**Problem statement:** When the line containing "(∀ v : BitVec 8, PutStores" appears in the data below, begin copying there and stop only after the line containing "(∀ v : BitVec 64, PutStores".

**Exercise materials:**
/-! ### The checksum unit -/

/-- CRC32 and CRC16 of a range whose bytes all hold values respond the checksum of its bytes in index order and change
nothing; the empty range responds 0 and the seed (41_checksum.md R142, R143, R145). -/
def Obligations.ChecksumCommandsRespondTheChecksum : Prop :=
  ∀ (s : State) (a : Nat) (bs : List Byte) (seed : BitVec 16), a + bs.length ≤ Config.cap → Holds s.buf a bs →
    exec (.crc32 a bs.length) s = .next (Answered (some ((crc32 bs).setWidth 64)) s) ∧
    exec (.crc16 a bs.length seed) s = .next (Answered (some ((crc16 seed bs).setWidth 64)) s) ∧
    (bs = [] → crc32 bs = 0 ∧ crc16 seed bs = seed)

/-- One byte enters the CRCs as the spec's loops take it: exclusive-or into the low bits, then 8 times shift right, with the
polynomial where the bit shifted out is 1 (41_checksum.md R142, R145). -/
def Obligations.ChecksumsAreTheShiftRightLoops : Prop :=
  ∀ (bs : List Byte) (b : Byte) (seed : BitVec 16),
    (∃ c : Nat → BitVec 32, c 0 = (crc32 bs ^^^ 0xFFFFFFFF) ^^^ b.setWidth 32 ∧
      (∀ k, c (k + 1) = if (c k).getLsbD 0 then (c k >>> 1) ^^^ 0xEDB88320 else c k >>> 1) ∧
      crc32 (bs ++ [b]) = c 8 ^^^ 0xFFFFFFFF) ∧
    (∃ c : Nat → BitVec 16, c 0 = crc16 seed bs ^^^ b.setWidth 16 ∧
      (∀ k, c (k + 1) = if (c k).getLsbD 0 then (c k >>> 1) ^^^ 0x8408 else c k >>> 1) ∧
      crc16 seed (bs ++ [b]) = c 8)

/-- CRC16 is incremental: a range in two parts, the second seeded with the first's response, responds what the whole range
does (41_checksum.md R145). -/
def Obligations.Crc16IsIncremental : Prop :=
  ∀ (s : State) (a m n : Nat) (seed : BitVec 16) (xs ys : List Byte), xs.length = m → ys.length = n →
    a + (m + n) ≤ Config.cap → Holds s.buf a xs → Holds s.buf (a + m) ys →
    ∃ (t : State) (c : BitVec 16) (v : Data), exec (.crc16 a m seed) s = .next t ∧ Answers (some (c.setWidth 64)) s t ∧
      exec (.crc16 (a + m) n c) t = .next (Answered (some v) t) ∧
      exec (.crc16 a (m + n) seed) s = .next (Answered (some v) s)

/-- An error confined to one byte changes the CRC32, so every single-bit error in the checked range does (41_checksum.md
R147). -/
def Obligations.OneCorruptedByteChangesTheCrc32 : Prop :=
  ∀ (pre post : List Byte) (b b' : Byte), b ≠ b' → crc32 (pre ++ b :: post) ≠ crc32 (pre ++ b' :: post)

/-! ### The cursor -/

/-- CUROPEN sets all four cursor fields, for every mode and every `START <= CAP` (40_primitive_codec.md R102). -/
def Obligations.CuropenSetsTheCursor : Prop :=
  ∀ (s : State) (a : Nat) (r w : Bool), a ≤ Config.cap →
    ∃ t, exec (.curopen a r w) s = .next t ∧ t.curBase.toNat = a ∧ t.curPos = 0 ∧ t.curR = r ∧ t.curW = w ∧
      Answers none s t ∧ KeepsBytes s t ∧ KeepsFramer s t ∧ KeepsFault s t ∧ KeepsHost s t

/-- PUT8, PUT16, PUT32 and PUT64 store their value little-endian at the cursor (40_primitive_codec.md R110 to R113,
20_memory.md R61). -/
def Obligations.PutsStoreLittleEndian : Prop :=
  ∀ s : State,
    (∀ v : BitVec 8, PutStores (.put8 v) 1 (v.setWidth 64) s) ∧
    (∀ v : BitVec 16, PutStores (.put16 v) 2 (v.setWidth 64) s) ∧
    (∀ v : BitVec 32, PutStores (.put32 v) 4 (v.setWidth 64) s) ∧
    (∀ v : BitVec 64, PutStores (.put64 v) 8 v s)

/-- GETU8, GETU16, GETU32 and GET64 respond the little-endian value, zero-extended (40_primitive_codec.md R121 to R124). -/
def Obligations.UnsignedGetsZeroExtend : Prop :=
  ∀ (s : State) (b0 b1 b2 b3 b4 b5 b6 b7 : Byte),
    GetResponds .getu8 [b0] (b0.setWidth 64) s ∧
    GetResponds .getu16 [b0, b1] ((b1 ++ b0).setWidth 64) s ∧
    GetResponds .getu32 [b0, b1, b2, b3] ((b3 ++ b2 ++ b1 ++ b0).setWidth 64) s ∧
    GetResponds .get64 [b0, b1, b2, b3, b4, b5, b6, b7]
      ((b7 ++ b6 ++ b5 ++ b4 ++ b3 ++ b2 ++ b1 ++ b0).setWidth 64) s

/-- GETS8, GETS16 and GETS32 respond the little-endian value, sign-extended (40_primitive_codec.md R125 to R127). -/
def Obligations.SignedGetsSignExtend : Prop :=
  ∀ (s : State) (b0 b1 b2 b3 : Byte),
    GetResponds .gets8 [b0] (b0.signExtend 64) s ∧
    GetResponds .gets16 [b0, b1] ((b1 ++ b0).signExtend 64) s ∧
    GetResponds .gets32 [b0, b1, b2, b3] ((b3 ++ b2 ++ b1 ++ b0).signExtend 64) s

**Result of the exercise:**
    (∀ v : BitVec 8, PutStores (.put8 v) 1 (v.setWidth 64) s) ∧
    (∀ v : BitVec 16, PutStores (.put16 v) 2 (v.setWidth 64) s) ∧
    (∀ v : BitVec 32, PutStores (.put32 v) 4 (v.setWidth 64) s) ∧
    (∀ v : BitVec 64, PutStores (.put64 v) 8 v s)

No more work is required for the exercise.